In our latest Library Blog post we sail away to Antarctica with Tom Crean in a post co-authored by RIA Deputy Librarian Meadhbh Murphy and author Tim Foley.

The Royal Irish Academy Library holds a wide range of diverse material and one collection that is often overlooked is early twentieth century periodicals. This material is an important source when it comes to topical issues like the polar expeditions of the early 1900s.

On the 15th of June 1910, the ship Terra Nova left its moorings at Cardiff heading out on an expedition that would take the ship and its crew to Antarctica. The expedition leader, Captain Robert Falcon Scott, made it clear that his main objective was to secure the prize of being the first person to reach the South Pole. Among the crew he had chosen for the trip was the 33-year-old Irishman Tom Crean.

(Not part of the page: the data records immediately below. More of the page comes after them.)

-- ==== Sys2Proof/Machine/Converter.lean ====
section
/-! DEFINITION. The Converter Controller (spec/03): the ends of SETTLE, SAMPLE, CONVERT and RECOVER, the transfer, and the completion with its part in every block (R24 to R26, R44, R69, R87, R93). -/

namespace Sys2Proof.Machine

/-! ### The transfer (R62) -/

/-- The span of the transfer in femtovolts: 2.5 V for FULL, 1.25 V for HALF (R62). -/
def Span.femtovolts (x : Span) : Int :=
  match x with
  | .full => 2500000000000000
  | .half => 1250000000000000

/-- A number limited to a code, 0 to 4095 (R62). -/
def limitCode (x : Int) : Nat := min 4095 x.toNat

/-- The code of one repeat from the held level (R62): V for SINGLE, D for PAIRED. Int's / is floor for a positive
divisor. -/
def transfer (mode : Mode) (span : Span) (level : Int) : Nat :=
  match mode with
  | .single => limitCode (level * 4096 / span.femtovolts)
  | .paired => limitCode (2048 + level * 2048 / span.femtovolts)

/-! ### The multiplexer (R59) -/

/-- The level that the multiplexer connects to the converter (R59, R62): AINc against ground for SINGLE, AIN2k minus AIN2k+1
for PAIRED, and the source of an internal channel (R63). -/
def connectedLevel (x : AnalogInputs) (c : Channel) (mode : Mode) : Int :=
  if h : c.val < 16 then
    match mode with
    | .single => x.ain[c.val]
    | .paired => x.ain[c.val] - (if k : c.val + 1 < 16 then x.ain[c.val + 1] else 0)
  else x.internal[c.val - 16]

/-! ### The ends of SETTLE, SAMPLE and CONVERT (R59 to R61) -/

/-- The step of a row that ends a phase with a record: the row's phase is in progress, and its REFCLK periods have all run
(R54, R161). -/
def atPhaseEnd (phase : Phase) (act : InFlight → Host.Outcome State Fault Refusal) (s : State) :
    Host.Outcome State Fault Refusal :=
  match s.conv.record with
  | some r =>
    if s.conv.phase ≠ phase then .refused .converterInAnotherPhase
    else if s.conv.phaseOver then act r
    else .refused .phaseNotAtItsEnd
  | none => .refused .converterInAnotherPhase

/-- SETTLE_END (R59, R60): the first SAMPLE phase begins and stamps the start tick. -/
def execSettleEnd (s : State) : Host.Outcome State Fault Refusal :=
  atPhaseEnd .settle (fun r =>
    .next (s.setConv (s.conv.enter .sample (sampleTicks r.sampleCode) (some { r with startTick := some s.now })))) s

/-- SAMPLE_END (R59, R60): the connected level at the end of the phase is held for CONVERT. -/
def execSampleEnd (inputs : AnalogInputs) (s : State) : Host.Outcome State Fault Refusal :=
  atPhaseEnd .sample (fun r =>
    .next (s.setConv
      (s.conv.enter .convert convertTicks (some { r with level := connectedLevel inputs r.channel r.mode })))) s

/-- The record after one repeat (R61, steps 1 to 3). -/
def InFlight.repeated (r : InFlight) : InFlight :=
  let code := transfer r.mode r.span r.level
  { r with
    runningSum := r.runningSum + code, clipped := r.clipped || decide (code = 0) || decide (code = 4095)
    repeatsDone := r.repeatsDone + 1 }

/-- CONVERT_END (R61): the code joins the sum; with repeats still to do the converter samples again, else it stands at the
end of the last CONVERT phase, which COMPLETION takes (R68, log 4). -/
def execConvertEnd (s : State) : Host.Outcome State Fault Refusal :=
  atPhaseEnd .convert (fun r =>
    if r.repeatsDone < averaging r.avgCode then
      if r.repeated.repeatsDone < averaging r.avgCode then
        .next (s.setConv (s.conv.enter .sample (sampleTicks r.sampleCode) (some r.repeated)))
      else .next (s.setConv { s.conv with record := some r.repeated })
    else .refused .converterInAnotherPhase) s

/-! ### Who a completion counts and serves (R24, R88, R94) -/

/-- Whether slot n is STOPPED or RUNNING. -/
def State.isLive (s : State) (n : SlotNo) : Bool :=
  decide (s.slots[n].state = .stopped) || decide (s.slots[n].state = .running)

/-- The counted subscribers of a record: slot entries neither superseded nor RETIRING, and every DEMAND entry (R88). -/
def counted (s : State) (r : InFlight) : List FlightEntry :=
  r.subs.filter fun x =>
    match x.sub.origin with
    | .slot n => !x.marked && s.isLive n
    | .demand _ => true

/-- The port of a counted subscriber: the slot's owner, or the demanding port (R88). -/
def portOf (s : State) (x : FlightEntry) : Option Port :=
  match x.sub.origin with
  | .slot n => s.slots[n].owner
  | .demand p => some p

/-- The producing port: the lowest port among the counted subscribers, or none (R88). -/
def producingPort (s : State) (r : InFlight) : Option Port :=
  (List.finRange 4).find? fun p => (counted s r).any fun x => decide (portOf s x = some p)

/-- Whether LISTEN slot n is attached at a completion of channel c (R5, R24). -/
def State.isAttached (s : State) (n : SlotNo) (c : Channel) : Bool :=
  decide (s.slots[n].state = .running) && decide (s.slots[n].settings.kind = .listen)
    && decide (s.slots[n].settings.channel = c)

/-- The number of consumers of a conversion (R94). -/
def consumerCount (s : State) (r : InFlight) : Nat :=
  (counted s r).length + ((List.finRange 32).filter fun n => s.isAttached n r.channel).length

/-- How slot n is served at the completion of a record (R24): none when it is not; some (some x) through its subscriber
entry x; some none as an attached LISTEN slot. -/
def servedAs (s : State) (r : InFlight) (n : SlotNo) : Option (Option SubEntry) :=
  match (counted s r).find? fun x => decide (x.sub.origin = .slot n) with
  | some x => some (some x.sub)
  | none => if s.isAttached n r.channel then some none else none

/-- The served slots in ascending number (R24). -/
def servedSlots (s : State) (r : InFlight) : List (SlotNo × Option SubEntry) :=
  (List.finRange 32).filterMap fun n => (servedAs s r n).map fun x => (n, x)

/-- The completion report of a record (R68, R69). -/
def completionReport (s : State) (r : InFlight) : Report :=
  { channel := r.channel, value := BitVec.ofNat 12 (r.runningSum / averaging r.avgCode), generation := r.generation
    startTick := r.startTick.getD s.now, tick := s.now, clipped := r.clipped, consumers := consumerCount s r }

/-! ### A served slot (R25, R26, R93, R97) -/

/-- Whether a served slot produces a record: its decimation counter reaches N (R97). -/
def Slot.producesRecord (t : Slot) : Bool := decide (t.decimationCount + 1 = t.settings.decimation)

/-- A served slot's own fields after sequence, window position and decimation (R25, R95, R97). -/
def Slot.served (t : Slot) (value : BitVec 12) : Slot :=
  { t with
    sequence := t.sequence + 1
    windowPos := newPosition t.settings.window value
    decimationCount := if t.producesRecord then 0 else t.decimationCount + 1 }

/-- Burst accounting for a served slot n (R26). -/
def burstAccounting (s : State) (n : SlotNo) (tick : Tick) : State :=
  let t := s.slots[n]
  if t.settings.kind = .burst ∧ t.state = .running ∧ 0 < t.burstRemaining then
    let s1 := s.setSlot n { t with burstRemaining := t.burstRemaining - 1 }
    if 1 < t.burstRemaining then
      if t.pendingFlag then s1 else requestSlot s1 n tick
    else
      let s2 := if t.pendingFlag then withdrawSlot s1 n else s1
      let s3 := s2.setSlot n { s2.slots[n] with state := .stopped }
      sendToOwner s3 t.owner
        { kind := .burstDone, subject := BitVec.ofNat 8 n.val, tick := tick
          detail := BitVec.ofNat 16 t.settings.burstCount }
  else s

/-- The Delivery Unit's part for a served slot n of port p: the record, if decimation gives one, then the watches
(R93, R97). t is the slot before this conversion. -/
def deliverTo (s : State) (c : Report) (n : SlotNo) (t : Slot) (sub : Option SubEntry) : State :=
  let cond := slotConditions t.settings.window t.windowPos c.value sub c.clipped
  match t.owner with
  | some p =>
    let s1 :=
      if t.producesRecord then
        offerRecord s p t.holdable (buildRecord c (servedOrigin c n (t.served c.value) sub) cond)
      else s
    evaluateWatches s1 p n c.tick cond
  | none => s

/-- One served slot of a completion, in the order of R24. -/
def serveSlot (c : Report) (s : State) (x : SlotNo × Option SubEntry) : State :=
  let t := s.slots[x.1]
  let s1 := s.setSlot x.1 (t.served c.value)
  burstAccounting (deliverTo s1 c x.1 t x.2) x.1 c.tick

/-- The demand record of an entry that is a demand and not orphaned (R116). -/
def serveDemand (c : Report) (s : State) (x : FlightEntry) : State :=
  match x.sub.origin with
  | .slot _ => s
  | .demand p =>
    if x.marked then s
    else offerRecord s p false
      (buildRecord c (.demand (delayField x.sub.due c.startTick)) (demandConditions x.sub c.clipped))

/-! ### COMPLETION (R68) -/

/-- The Converter Controller's own part of a completion (R56, R68). -/
def Converter.completed (r : InFlight) : Converter :=
  { phase := .idle, record := none, phaseTicks := 0, phasePeriods := 0
    identity := if r.reconfigured then none else some (r.channel, r.generation) }

/-- The in-flight flags of a completed record's slots clear (R33, R44). -/
def clearInFlight (s : State) (r : InFlight) : State :=
  s.mapSlots fun n t => if names (r.subs.map (·.sub)) (.slot n) then { t with inFlightFlag := false } else t

/-- A completion taken whole, but for the arbiter's selection (R44, R69): the latest-sample entry, the served slots in
ascending number, the demand record, the end of its demands, and the release of RETIRING slots. -/
def complete (s : State) (r : InFlight) : State :=
  let c := completionReport s r
  let s1 := s.setConv (Converter.completed r)
  let s2 := s1.setLatest r.channel (s.latest[r.channel].update c (producingPort s r))
  let s3 := clearInFlight s2 r
  let s4 := (servedSlots s r).foldl (serveSlot c) s3
  let s5 := r.subs.foldl (serveDemand c) s4
  let s6 := endDemands s5 r.subs fun _ => true
  (retiringNamed s6 (r.subs.map (·.sub))).foldl releaseSlot s6

/-- COMPLETION (R68): the end of the last CONVERT phase; the arbiter then selects (R44). -/
def execCompletion (s : State) : Host.Outcome State Fault Refusal :=
  atPhaseEnd .convert (fun r =>
    if r.repeatsDone = averaging r.avgCode then .next (select (complete s r)) else .refused .converterInAnotherPhase) s

/-! ### RECOVER_END (R71) -/

/-- RECOVER_END (R71): the converter enters IDLE, and the arbiter selects at once when the list is not empty (R42). -/
def execRecoverEnd (s : State) : Host.Outcome State Fault Refusal :=
  if s.conv.phase ≠ .recover then .refused .converterInAnotherPhase
  else if s.conv.phaseOver then .next (select (s.setConv (s.conv.enter .idle 0 s.conv.record)))
  else .refused .phaseNotAtItsEnd

end Sys2Proof.Machine
end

Fig.1 Newspaper image of Tom Crean, circa 1910, prior to him setting off on the Terra Nova expedition (Image:
Title: ‘The Kerryman With Scott’ from the The Irish Independent, 11th April 1912) [1]

Born on or shortly before February 16th, 1877, into an impoverished existence, Tom Crean, one of 8 brothers and 3 sisters born near Annascaul, County Kerry, joined the Royal Navy in July 1893. He was almost 16½ years-old when he signed up and following a harsh training period aboard HMS Impregnable on England’s south coast, Crean was deemed ready to undertake his first naval assignment. Still a boy sailor, Crean was ledgered to the ship HMS Wild Swan in December 1894 as she headed out of Plymouth bound for the Americas.

Fig. 2 Drawing of Lough Annascaul, County Kerry by George Victor Du Noyer (Image: RIA 3 D 6 (64))

In a seven-year period thereafter, Tom Crean’s career as a young seaman commenced with a 3½ year term of service on the Pacific Station whilst based in Esquimalt, Canada. From here HMS Wild Swan would attempt to safeguard the interests of the Crown in an area across the Pacific and its west coast that covered 133 lines of latitude from the Arctic circle down to the southern tip of Chile. In December 1901, Crean was in Australia with his ship Ringarooma, the ship was ordered to assist Robert Falcon Scott’s Discovery while it waited to depart for Antarctica. When an able seaman of Scott’s ship deserted after an altercation with a petty officer, Crean volunteered, and was accepted

Crean’s relationship with Antarctica would begin in New Zealand in 1901 aboard Discovery and continued with the ill-fated Terra Nova expedition in 1910. Over the course of his first two expeditions six lives had been lost and the dangers of polar exploration were clearly evident.

British National Antarctic Expedition 1901-1904

Discovery sailed to the Antarctic on 21 December 1901, and seven weeks later, on 8 February 1902, arrived in McMurdo Sound, where she anchored at a spot which was later designated “Hut Point”. Here the men established the base from which they would launch scientific and exploratory sledging journeys. Crean proved to be one of the most efficient man-haulers in the party; he spent more time than anyone in the harness, a total of 149 days. Crean accompanied Lieutenant Michael Barne on three sledging trips across the Ross Ice Shelf, then known as the “Great Ice Barrier”. One of these trips, on 30 October 1902, was to lay depots in support of the main southern journal which would be undertaken by Scott, Ernest Shackleton and Edward Wilson.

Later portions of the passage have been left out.